I have a python sgi script that attempts to extract an rss items that is posted to it and store the rss in a sqlite3 db. I am using flup as the WSGIServer.
To obtain the posted content: postData = environ[‘wsgi.input’].read(int(environ[‘CONTENT_LENGTH’]))
To attempt to store in the db:
from pysqlite2 import dbapi2 as sqlite ldb = sqlite.connect('/var/vhost/mysite.com/db/rssharvested.db') lcursor = ldb.cursor() lcursor.execute('INSERT into rss(data) VALUES(?)', (postData,))

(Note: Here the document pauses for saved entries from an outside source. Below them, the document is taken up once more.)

-- ==== Sys2Proof/Machine/Animation.lean ====
section
/-! DEFINITION. The animation timer and state machine (43_animation.md): the waveform, the two frame sequences and the
seven operations. -/

namespace Sys2Proof.Machine

/-! ## The breathing waveform -/

/-- SINE_PCT[0..255] (R183), sixteen entries a row as the spec prints them. -/
def sinePct : List Nat :=
  ([50, 51, 52, 54, 55, 56, 57, 59, 60, 61, 62, 63, 65, 66, 67, 68] ++
   [69, 70, 71, 72, 74, 75, 76, 77, 78, 79, 80, 81, 82, 83, 84, 84] ++
   [85, 86, 87, 88, 89, 89, 90, 91, 92, 92, 93, 94, 94, 95, 95, 96] ++
   [96, 97, 97, 97, 98, 98, 99, 99, 99, 99, 99, 100, 100, 100, 100, 100] ++
   [100, 100, 100, 100, 100, 100, 99, 99, 99, 99, 99, 98, 98, 97, 97, 97] ++
   [96, 96, 95, 95, 94, 94, 93, 92, 92, 91, 90, 89, 89, 88, 87, 86] ++
   [85, 84, 84, 83, 82, 81, 80, 79, 78, 77, 76, 75, 74, 72, 71, 70] ++
   [69, 68, 67, 66, 65, 63, 62, 61, 60, 59, 57, 56, 55, 54, 52, 51] ++
   [50, 49, 48, 46, 45, 44, 43, 41, 40, 39, 38, 37, 35, 34, 33, 32] ++
   [31, 30, 29, 28, 26, 25, 24, 23, 22, 21, 20, 19, 18, 17, 16, 16] ++
   [15, 14, 13, 12, 11, 11, 10, 9, 8, 8, 7, 6, 6, 5, 5, 4] ++
   [4, 3, 3, 3, 2, 2, 1, 1, 1, 1, 1, 0, 0, 0, 0, 0] ++
   [0, 0, 0, 0, 0, 0, 1, 1, 1, 1, 1, 2, 2, 3, 3, 3] ++
   [4, 4, 5, 5, 6, 6, 7, 8, 8, 9, 10, 11, 11, 12, 13, 14] ++
   [15, 16, 16, 17, 18, 19, 20, 21, 22, 23, 24, 25, 26, 28, 29, 30] ++
   [31, 32, 33, 34, 35, 37, 38, 39, 40, 41, 43, 44, 45, 46, 48, 49])

/-- breath_pct(PHASE) = SINE_PCT[PHASE[23:16]] (R182). -/
def breathPct (phase : Turn) : Nat := sinePct.getD (phase.extractLsb' 16 8).toNat 0

/-- breath_duty(PHASE) (R182). -/
def breathDuty (phase : Turn) : Byte := percentToDuty (breathPct phase)

/-! ## The frame sequences -/

/-- A frame: one percent level per channel of ALL_CH, and the lower bound on the time before the next frame (R190). -/
structure Frame where
  levels : List Nat
  holdMs : Nat
deriving DecidableEq, Repr

/-- All channels at one level. -/
def uniformFrame (level holdMs : Nat) : Frame := ⟨List.replicate Config.nCh level, holdMs⟩

/-- U of R190: 0, s, 2s, ..., 100. -/
def rampUpLevels (p : Params) : List Nat :=
  (List.range ((100 + p.rampStepPct - 1) / p.rampStepPct + 1)).map fun k => min 100 (k * p.rampStepPct)

/-- ramp_levels = U ++ D, D being U reversed without its first element (R190). -/
def rampLevels (p : Params) : List Nat := rampUpLevels p ++ (rampUpLevels p).reverse.tail

/-- ramp_frames (R190). -/
def rampFrames (p : Params) : List Frame := (rampLevels p).map fun l => uniformFrame l p.rampDelayMs

/-- spin_levels(h) (R190): the directed distance (h - p) mod N_CH, so the trail follows the head. -/
def spinLevels (p : Params) (h : Nat) : List Nat :=
  (List.range Config.nCh).map fun pos =>
    p.spinHeadPct - (h + Config.nCh - pos) % Config.nCh * p.spinTrailStepPct

/-- spin_frames (R190): rotations outer, heads inner, both ascending. -/
def spinFrames (p : Params) : List Frame :=
  (List.range p.spinRotations).flatMap fun _ =>
    (List.range Config.nCh).map fun h => ⟨spinLevels p h, p.spinDelayMs⟩

/-- boot_frames(P) (R190). -/
def bootFrames (p : Params) : List Frame :=
  match p.bootVariant with
  | .ramp => rampFrames p
  | .trailSpin => spinFrames p ++ rampFrames p

/-- blink_frames(P) (R191). -/
def blinkFrames (p : Params) : List Frame :=
  uniformFrame 0 0 ::
    (List.range p.blinkCount).flatMap fun _ =>
      [uniformFrame p.blinkOnPct p.blinkOnMs, uniformFrame 0 p.blinkOffMs]

/-- The frames of the running sequence; none in Idle and Breathing (R194). -/
def runningFrames (s : State) : Option (List Frame) :=
  match s.animState with
  | .bootSequence => some (bootFrames s.cfg)
  | .confirmationBlink => some (blinkFrames s.cfg)
  | .idle => none
  | .breathing => none

/-- apply_frame (R193): eight writes in ring order, best effort. -/
def applyFrame (levels : List Nat) (s : State) : GroupResult :=
  writeChannels (Config.allCh.zip (levels.map percentToDuty)) s

/-! ## The operations -/

/-- A transition: one write of ANIM_STATE together with SEQ_IDX <- 0 (R180). -/
def enterState (a : AnimState) (s : State) : State := { s with animState := a, seqIdx := 0 }

/-- ANIM.BOOT (R185). -/
def execAnimBoot (s : State) : Host.Outcome State Fault Refusal :=
  .next (respond .ok 0 (enterState .bootSequence s))

/-- ANIM.BRINIT (R186). -/
def execAnimBrinit (f : Turn) (s : State) : Host.Outcome State Fault Refusal :=
  .next (respond .ok 0 { s with phase := 0, freq := f })

/-- ANIM.BREN (R187). -/
def execAnimBren (s : State) : Host.Outcome State Fault Refusal :=
  .next (respond .ok 0 (enterState .breathing s))

/-- ANIM.STOP (R188). -/
def execAnimStop (s : State) : Host.Outcome State Fault Refusal :=
  .next (respond .ok 0 (enterState .idle s))

/-- ANIM.BLINK (R189). -/
def execAnimBlink (s : State) : Host.Outcome State Fault Refusal :=
  .next (respond .ok 0 (enterState .confirmationBlink s))

/-- ANIM.TICK (R192): the phase advances first, and stays advanced whatever the bus does. -/
def execAnimTick (s : State) : Host.Outcome State Fault Refusal :=
  .next <|
    if s.animState = .breathing then
      let phase := s.phase + s.freq
      let r := setGroup Config.allCh (breathDuty phase) { s with phase := phase }
      respond r.status (tickValue (breathDuty phase)) r.state
    else respond .ok 0 s

/-- ANIM.STEP (R194): one frame of the running sequence; after the last the state is Idle. SEQ_IDX past the last frame,
which 10_state.md R28 excludes, is a fault (log 12). -/
def execAnimStep (s : State) : Host.Outcome State Fault Refusal :=
  match runningFrames s with
  | none => .next (respond .ok 0 s)
  | some frames =>
    match frames[s.seqIdx.toNat]? with
    | none => .fault .noSuchFrame
    | some frame =>
      let r := applyFrame frame.levels s
      if s.seqIdx.toNat + 1 = frames.length then
        .next (respond r.status (stepValue s.seqIdx true) (enterState .idle r.state))
      else
        .next (respond r.status (stepValue s.seqIdx false) { r.state with seqIdx := s.seqIdx + 1 })

end Sys2Proof.Machine
end

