-- ==== Sys2Proof/Tests/Slice0.lean ====
section
/-! SUPPORT. The model's own tests: ill-formed configurations refused, each operation's word decoded, vectors of
95_test_vectors.md (named in each comment), and a witness for the hypotheses of each statement. -/

namespace Sys2Proof.Tests

open Sys2Proof.Machine

/-! ## Ill-formed configurations, one for each check of 00_scope.md R10 -/

/-- The reference configuration with TRAIL_SPIN (V43-7). -/
def trailSpin : Params := { Config.refcfg with bootVariant := .trailSpin }

/-- The 3-channel groups of V41-7. -/
def groups3 : Params := { Config.refcfg with groupSize := 3, amberCh := [0, 1, 2], whiteCh := [4, 5, 6] }

theorem test_wf_accepts : Config.refcfg.wf = true ∧ trailSpin.wf = true ∧ groups3.wf = true := by decide
theorem test_wf_group_size : Params.wf { Config.refcfg with groupSize := 3 } = false := by decide
theorem test_wf_channel_range : Params.wf { Config.refcfg with amberCh := [0, 1, 2, 8] } = false := by decide
theorem test_wf_channel_twice : Params.wf { Config.refcfg with whiteCh := [3, 5, 6, 7] } = false := by decide
theorem test_wf_kelvin : Params.wf { Config.refcfg with kMax := 2200 } = false := by decide
theorem test_wf_mireds : Params.wf { Config.refcfg with defaultMireds := 0 } = false := by decide
theorem test_wf_ramp_step : Params.wf { Config.refcfg with rampStepPct := 0 } = false := by decide
theorem test_wf_percents : Params.wf { Config.refcfg with blinkOnPct := 101 } = false := by decide
theorem test_wf_frame_count : Params.wf { Config.refcfg with blinkCount := 32768 } = false := by decide
theorem test_wf_prom_count : Params.wf { Config.refcfg with promReadCount := 6 } = false := by decide
theorem test_wf_prom_codes : Params.wf { Config.refcfg with promCmdStride := 14 } = false := by decide
theorem test_wf_addresses : Params.wf { Config.refcfg with slAddr := 0x40 } = false := by decide
theorem test_wf_duty_range : Params.wf { Config.refcfg with regPwmBase := 249 } = false := by decide
theorem test_wf_registers : Params.wf { Config.refcfg with regLedout0 := 0x09 } = false := by decide

/-- 60_exceptions.md R226: what each source can send. -/
theorem test_input_wf :
    Input.wf (.event .host 0xFFFFFFFF) = true ∧ Input.wf (.event .tick 0x45000000) = true ∧
    Input.wf (.event .tick 0x46000000) = false ∧ Input.wf (.event .sequencer 0x45000000) = false := by decide

/-! ## Decoding: each operation's word written out from 30_encoding.md R81 and R84 -/

theorem test_decode_system :
    decode 0b00000000_000000000000000000000000#32 = .ok .nop ∧
    decode 0b00000001_0000000000000000_00001101#32 = .ok (.rdreg 13) := by decide

theorem test_decode_calibration :
    decode 0b00010000_000000000000000000000000#32 = .ok .ptCalrd ∧
    decode 0b00010001_000000000000000000000000#32 = .ok .ptCalvfy ∧
    decode 0b00010010_000000000000000000000000#32 = .ok .ptInit ∧
    decode 0b00010011_000000000000000000000000#32 = .ok .ptTemp ∧
    decode 0b00010100_000000000000000000000000#32 = .ok .rhRead ∧
    decode 0b00010101_000000000000000000000000#32 = .ok .slInit ∧
    decode 0b00010110_000000000000000000000000#32 = .ok .slTemp := by decide
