-- ==== Sys2Proof/Machine/Arithmetic.lean ====
section
/-! DEFINITION. The two members of the class "arithmetic/other": ALU (48_instruction_classes.md R246) and OTHER (R250).
A record computes nothing (R245): its meaning is the one clock in which the block finds it at the trace port, and what it
carries into every later clock is its class, its operands and its place in program order (log 8). -/

namespace Sys2Proof.Machine

/-- `ALU d, s1, s2`: latency 1, bypasses the EXEQ (48_instruction_classes.md R246, Latency.lean). -/
def execAlu (d s1 s2 : Operand) (s : State) : Host.Outcome State Fault Refusal := clockWith (.alu d s1 s2) s

/-- `OTHER d, s1, s2`: behaves as ALU in every rule (48_instruction_classes.md R250). -/
def execOther (d s1 s2 : Operand) (s : State) : Host.Outcome State Fault Refusal := clockWith (.other d s1 s2) s

end Sys2Proof.Machine
end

This results in only the first few characters of the rss being stored in the record: ÿþ< I believe the initial chars are the BOM of the rss.
I have tried every permutation I could think of including first encoding rss as utf-8 and then attempting to store but the results were the same. I could not decode because some characters could not be represented as unicode.
Running python 2.5.2 sqlite 3.5.7
Thanks in advance for any insight into this problem.
Here is a sample of the initial data contained in postData as modified by the repr function, written to a file and viewed with less:
‘\xef\xbb\xbf
Thanks for the all the replies! Very helpful.
The sample I submitted didn’t make it through the stackoverflow html filters will try again, converting less and greater than to entities (preview indicates this works).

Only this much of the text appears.